> Exercise details: Search the entries for the word "baseline" and copy each line that has it.

┄┄┄┄┄┄┄┄┄┄┄┄┄┄┄┄┄┄┄┄

-- ==== Sys2Proof/Machine/Values.lean ====
section
/-! DEFINITION. What a read of each dictionary object returns (R390 to R402 and the object tables of every chapter), and the service of a read. -/

namespace Sys2Proof.Machine

/-! ### Status codes (R397) -/

def dsOk : Nat := 0x00
def dsNoObject : Nat := 0x01
def dsNoSubindex : Nat := 0x02
def dsReadOnly : Nat := 0x03
def dsWriteOnly : Nat := 0x04
def dsTypeLength : Nat := 0x05
def dsValueRange : Nat := 0x06
def dsNotOwner : Nat := 0x07
def dsInterlock : Nat := 0x08
def dsLocked : Nat := 0x09
def dsState : Nat := 0x0A
def dsFlash : Nat := 0x0B
def dsMalformed : Nat := 0x0C
def dsBadSequence : Nat := 0x0D
def dsNoSession : Nat := 0x0E
def dsSessionLimit : Nat := 0x0F
def dsPending : Nat := 0x10

/-! ### Values -/

/-- "Oxqualith" and "OQ-KT4" in ASCII (R2). -/
def vendorName : List Byte := [0x4F, 0x78, 0x71, 0x75, 0x61, 0x6C, 0x69, 0x74, 0x68]
def partNumber : List Byte := [0x4F, 0x51, 0x2D, 0x4B, 0x54, 0x34]

/-- Big-endian bytes of an IPv6 address, as the network carries them. -/
def ipBytes (a : BitVec 128) : List Byte := beBytes 16 a.toNat

/-- Object 0x1101:k (R401). -/
def Device.sessionState (d : Device) (k : Nat) : List Byte :=
  let s := d.dict.sessions[k]?.getD Session.closed
  let seg := match (d.dict.brynuoPaths[k]?.getD PathState.fresh).seg with | some g => g.data.length | none => 0
  ipBytes s.peer ++ leBytes 8 s.openedAt ++ leBytes 2 s.lastSeq ++ leBytes 8 s.lastReq ++ leBytes 4 seg

/-- One gauge in objects 0x3030:01 to 0A: g_n and g_base in M-beats/s, time, plausibility; zeros before its first measurement. -/
def Device.gaugeBytes (d : Device) (n : Nat) : List Byte :=
  match d.gauge n with
  | some g => leBytes 2 (g.gn / 1000) ++ leBytes 2 (d.baseline n / 1000) ++ leBytes 8 g.at' ++ leBytes 1 (if g.implausible then 0 else 1)
  | none => leBytes 2 0 ++ leBytes 2 (d.baseline n / 1000) ++ leBytes 8 0 ++ leBytes 1 1

/-- Object 0x4000:01 (R343). -/
def Device.safetyState (d : Device) : Nat :=
  if d.power.phase = .restricted ∨ d.power.phase = .romRecovery then 3
  else if d.bays.toList.all fun b => b.state == .out then 2
  else if d.bays.toList.any fun b => b.degraded || b.state == .out then 1 else 0

/-- Objects 0x4001 and 0x4022 (R343, R362). -/
def Bay.coverage (b : Bay) : Nat := if b.state = .out then 2 else if b.degraded then 1 else 0
def bayStateCode : BayState → Nat
  | .startUp => 0
  | .run => 1
  | .test => 2
  | .recovery => 3
  | .reset => 4
  | .out => 5

/-- One pseudo-channel of object 0x5030: free reserve rows, then 64 entries of source row, reserve row and state (0 free, 1 in use, 2 unusable reserve row). -/
def Bay.remapBytes (b : Bay) (pc : Nat) : List Byte :=
  let used := (b.remaps.filter fun e => e.pc == pc).map fun e => (e.row, e.reserve, 1)
  let bad := (b.badReserve.filter fun e => e.1 == pc).map fun e => (0, e.2, 2)
  let rows := (used ++ bad).take 64
  let fill := List.replicate (64 - rows.length) (0, 0, 0)
  leBytes 1 (64 - rows.length) ++ (rows ++ fill).flatMap fun (r : Nat × Nat × Nat) => leBytes 2 r.1 ++ leBytes 2 r.2.1 ++ leBytes 1 r.2.2

/-- A log record's 64 bytes (R365). -/
def LogRec.bytes (r : LogRec) : List Byte :=
  let b := leBytes 4 r.seq ++ leBytes 1 r.type ++ leBytes 1 r.rung ++ leBytes 1 r.nesting ++ leBytes 1 r.bay ++ leBytes 8 r.time ++
    leBytes 2 r.tile ++ leBytes 2 r.phys ++ leBytes 2 r.tag ++ leBytes 1 r.qp ++ leBytes 1 r.mech ++ leBytes 4 r.step ++
    (padTo 32 r.detail).take 32
  b ++ leBytes 4 (crc32c b)

/-- The records of the ring copy that reads are served from, newest first (R364, R367). -/
def Log.records (l : Log) : List LogRec :=
  if l.state = 2 then [] else if l.state = 1 ∧ l.badCopy = 0 then l.copyB else l.copyA

/-- The record at a cursor; zeros where it lies outside the ring (R369). -/
def Log.at' (l : Log) (seq : Nat) : List Byte :=
  match l.records.find? fun r => r.seq == seq with
  | some r => r.bytes
  | none => List.replicate 64 0#8

/-- Objects whose value the device keeps as a number: those of state, not of settings. -/
def Device.number (d : Device) (p : Path) (a : Nat) : Option Nat :=
  let i := a / 256
  let s := a % 256
  let k := s - 1
  let bay := d.bay k
  let x := d.pace
  if a = 0x100004 then some d.images.mgmtVersion
  else if a = 0x100006 then some d.power.straps.toNat
  else if a = 0x110001 then some d.dict.owner
  else if a = 0x110004 then some d.dict.ownerSince
  else if a = 0x120001 then some Config.managementMac.toNat
  else if a = 0x300101 then some x.published
  else if a = 0x300102 then some x.planned
  else if a = 0x300103 then some x.setpoint
  else if a = 0x300104 then some x.ceiling
  else if a = 0x300105 then some x.pace1ms
  else if a = 0x300106 then some (if x.below then 1 else 0)
  else if a = 0x300107 then some x.lastPlan
  else if a = 0x300108 then some x.slowdown
  else if a = 0x301003 then some (x.powerEst / 1000)
  else if a = 0x301004 then some (x.power1s / 1000)
  else if a = 0x301005 then some x.sensorW
  else if a = 0x302001 then some (unsigned 16 x.hottest)
  else if a = 0x302002 then some (unsigned 16 x.inlet)
  else if a = 0x30300D then some d.ageHours
  else if a = 0x304003 then some d.power.wakeReasons.toNat
  else if a = 0x304004 then some d.power.powerState
  else if a = 0x400001 then some d.safetyState
  else if a = 0x400002 then some d.safety.alert.toNat
  else if i = 0x4001 then some bay.coverage
  else if i = 0x4020 then some bay.spares.length
  else if i = 0x4021 then some bay.retired.length
  else if i = 0x4022 then some (bayStateCode bay.state)
  else if a = 0x405004 then some (if d.safety.powerCycle then 1 else 0)
  else if a = 0x405005 then some d.safety.highestRung
  else if i = 0x5040 ∧ s ≤ 2 then some (d.farCap[k]?.getD 0)
  else if i = 0x5040 then some (d.farState[s - 3]?.getD 0)
  else if i = 0x6001 then some (d.port k).state
  else if 0x6100 ≤ i ∧ i < 0x6200 ∧ s = 0x42 then some (match groupMembers d.setting (i - 0x6100) with | [] => 0 | ms => groupDigest ms)
  else if a = 0x700101 then some d.now
  else if a = 0x700201 then some d.stepCounter.toNat
  else if a = 0x703004 then some d.curSet
  else if a = 0x703005 then some d.verA
  else if a = 0x703006 then some d.verB
  else if 0x7100 ≤ i ∧ i < 0x7140 ∧ s = 7 then some (if (d.queue (i - 0x7100)).state = 1 then 1 else 0)
  else if 0x7100 ≤ i ∧ i < 0x7140 ∧ s = 8 then some (d.queue (i - 0x7100)).state
  else if a = 0x809003 then some x.coolClass
  else if 0x8000 ≤ i ∧ i < 0x9000 then some (d.counter a)
  else if a = 0x900001 then some (match d.log.records.getLast? with | some r => r.seq | none => d.log.next)
  else if a = 0x900002 then some (match d.log.records.head? with | some r => r.seq | none => d.log.next)
  else if a = 0x900003 then some d.log.overwritten
  else if a = 0x900004 then some d.log.state
  else if a = 0x900101 then some (d.dict.path p).cursor
  else if a = 0x900202 then some d.log.summaries
  else if i = 0x9003 then some (d.emberWord k)
  else if a = 0xA00004 then some d.images.running
  else if a = 0xA00204 then some d.images.loadState
  else if i = 0xA003 then some (d.flash.floors[k]?.getD 0)
  else if a = 0xA01001 then some d.images.cause
  else if a = 0xA01002 then some d.images.manifest
  else none

/-- The values that are byte strings. -/
def Device.string (d : Device) (p : Path) (a : Nat) : List Byte :=
  let i := a / 256
  let k := a % 256 - 1
  if a = 0x100001 then vendorName
  else if a = 0x100002 then partNumber
  else if a = 0x100005 then Config.serialNumber.take 64
  else if i = 0x1101 then d.sessionState k
  else if a = 0x301006 then Config.activityBytes.take 65536
  else if i = 0x3030 then (gaugeGroup k).flatMap d.gaugeBytes
  else if i = 0x5030 then (List.range 64).flatMap (d.bay k).remapBytes
  else if a = 0x900102 then d.log.at' (d.dict.path p).cursor
  else if i = 0xA001 then (d.slot k).header ++ leBytes 1 (d.slot k).verdict
  else []

/-- The bytes of an object's value, read over path `p`. -/
def Device.valueOf (d : Device) (p : Path) (a : Nat) : List Byte :=
  if a % 256 = 0 then leBytes 1 (objHighest (a / 256))
  else
    match objRow a with
    | none => []
    | some r =>
      match r.ty.size with
      | some n => leBytes n ((d.number p a).getD (d.setting a))
      | none => d.string p a

/-- The generation of an object on a path (R394, R402). -/
def Device.genOf (d : Device) (p : Path) (a : Nat) : W32 :=
  if a = 0x900101 then (d.dict.path p).cursorGen
  else if a = 0x900102 then (d.dict.path p).recordGen
  else d.dict.gens.get 0 a

/-! ### The service of a read -/

/-- The ROM recovery service answers for three ranges alone (R426). -/
def Device.romOnly (d : Device) (a : Nat) : Bool :=
  let i := a / 256
  d.power.phase == .romRecovery && !(decide (0x1000 ≤ i) && decide (i < 0x1200)) && !(decide (0xA000 ≤ i) && decide (i < 0xB000))

/-- The status of an address alone: locked, unknown (R397, R398). -/
def addressStatus (a : Nat) : Nat :=
  if 0xF000 ≤ a / 256 then dsLocked
  else if !(objIndexExists (a / 256)) then dsNoObject
  else if a % 256 ≠ 0 ∧ (objRow a).isNone then dsNoSubindex
  else dsOk

def isWriteOnly (a : Nat) : Bool := match objRow a with | some r => r.acc == .wo | none => false

/-- The status of a read from offset `off`. -/
def Device.readStatus (d : Device) (p : Path) (a off : Nat) : Nat :=
  let st := addressStatus a
  if st ≠ dsOk then st
  else if isWriteOnly a then dsWriteOnly
  else if (d.valueOf p a).length < off then dsTypeLength
  else if d.romOnly a then dsState
  else dsOk

/-- A signed value's upper bytes are copies of its sign in an SPI data word (R391). -/
def spiExtend (a : Nat) (bs : List Byte) : List Byte :=
  match objRow a with
  | some r =>
    (match r.ty with
     | .i16 => leBytes 4 (unsigned 32 (signed 16 (leNat bs)))
     | _ => padTo (roundUp bs.length 4) bs)
  | none => padTo (roundUp bs.length 4) bs

/-- Reads up to `n` bytes (0: as many as fit in `most`); over SPI the value stands in words. -/
def Device.serveRead (d : Device) (p : Path) (a off n most : Nat) : DictResult :=
  let st := d.readStatus p a off
  let v := match p with | .spi => spiExtend a (d.valueOf p a) | _ => d.valueOf p a
  let bs := slice v off (if n = 0 then most else min n most)
  if st = dsOk then ⟨st, a, bs, decide (v.length ≤ off + bs.length), d.genOf p a⟩ else ⟨st, a, [], false, d.genOf p a⟩

/-! ### Reads of the log that meet ECC errors (R367, R368) -/

/-- Both copies fail: the log is lost. -/
def Device.logLost (d : Device) : Device :=
  let l := d.log
  ({ d with log := { l with state := 2, ember := (l.ember.setIfInBounds 0 (emberZero 2 d.now)).setIfInBounds 5 (BitVec.ofNat 32 (l.next + 2 ^ 32 - 1)) } }).alert 5

/-- One copy fails: its record is rewritten from the other, or the log runs on the other alone. In single-copy state an error of the good copy loses the log. -/
def Device.copyFails (d : Device) (c : Nat) (repaired : Bool) : Device :=
  let l := d.log
  if l.state = 2 ∨ (l.state = 1 ∧ l.badCopy = c) then d
  else if l.state = 1 then d.logLost
  else if repaired then (emberAdd d 7).logEvent { type := 0x0E, detail := leBytes 1 c ++ leBytes 4 1 }
  else { d with log := { l with state := 1, badCopy := c, ember := l.ember.setIfInBounds 0 (emberZero 1 d.now) } }

/-- What ECC found while the ring was read. -/
def Device.ringRead (d : Device) : RingRead → Device
  | .good => d
  | .commitFails => d
  | .badCopy c r => d.copyFails c.val r
  | .badBoth => if d.log.state = 2 then d else d.logLost

end Sys2Proof.Machine
end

┄┄┄┄┄┄┄┄┄┄┄┄┄┄┄┄┄┄┄┄

> Solution for this task:
  | some g => leBytes 2 (g.gn / 1000) ++ leBytes 2 (d.baseline n / 1000) ++ leBytes 8 g.at' ++ leBytes 1 (if g.implausible then 0 else 1)
  | none => leBytes 2 0 ++ leBytes 2 (d.baseline n / 1000) ++ leBytes 8 0 ++ leBytes 1 1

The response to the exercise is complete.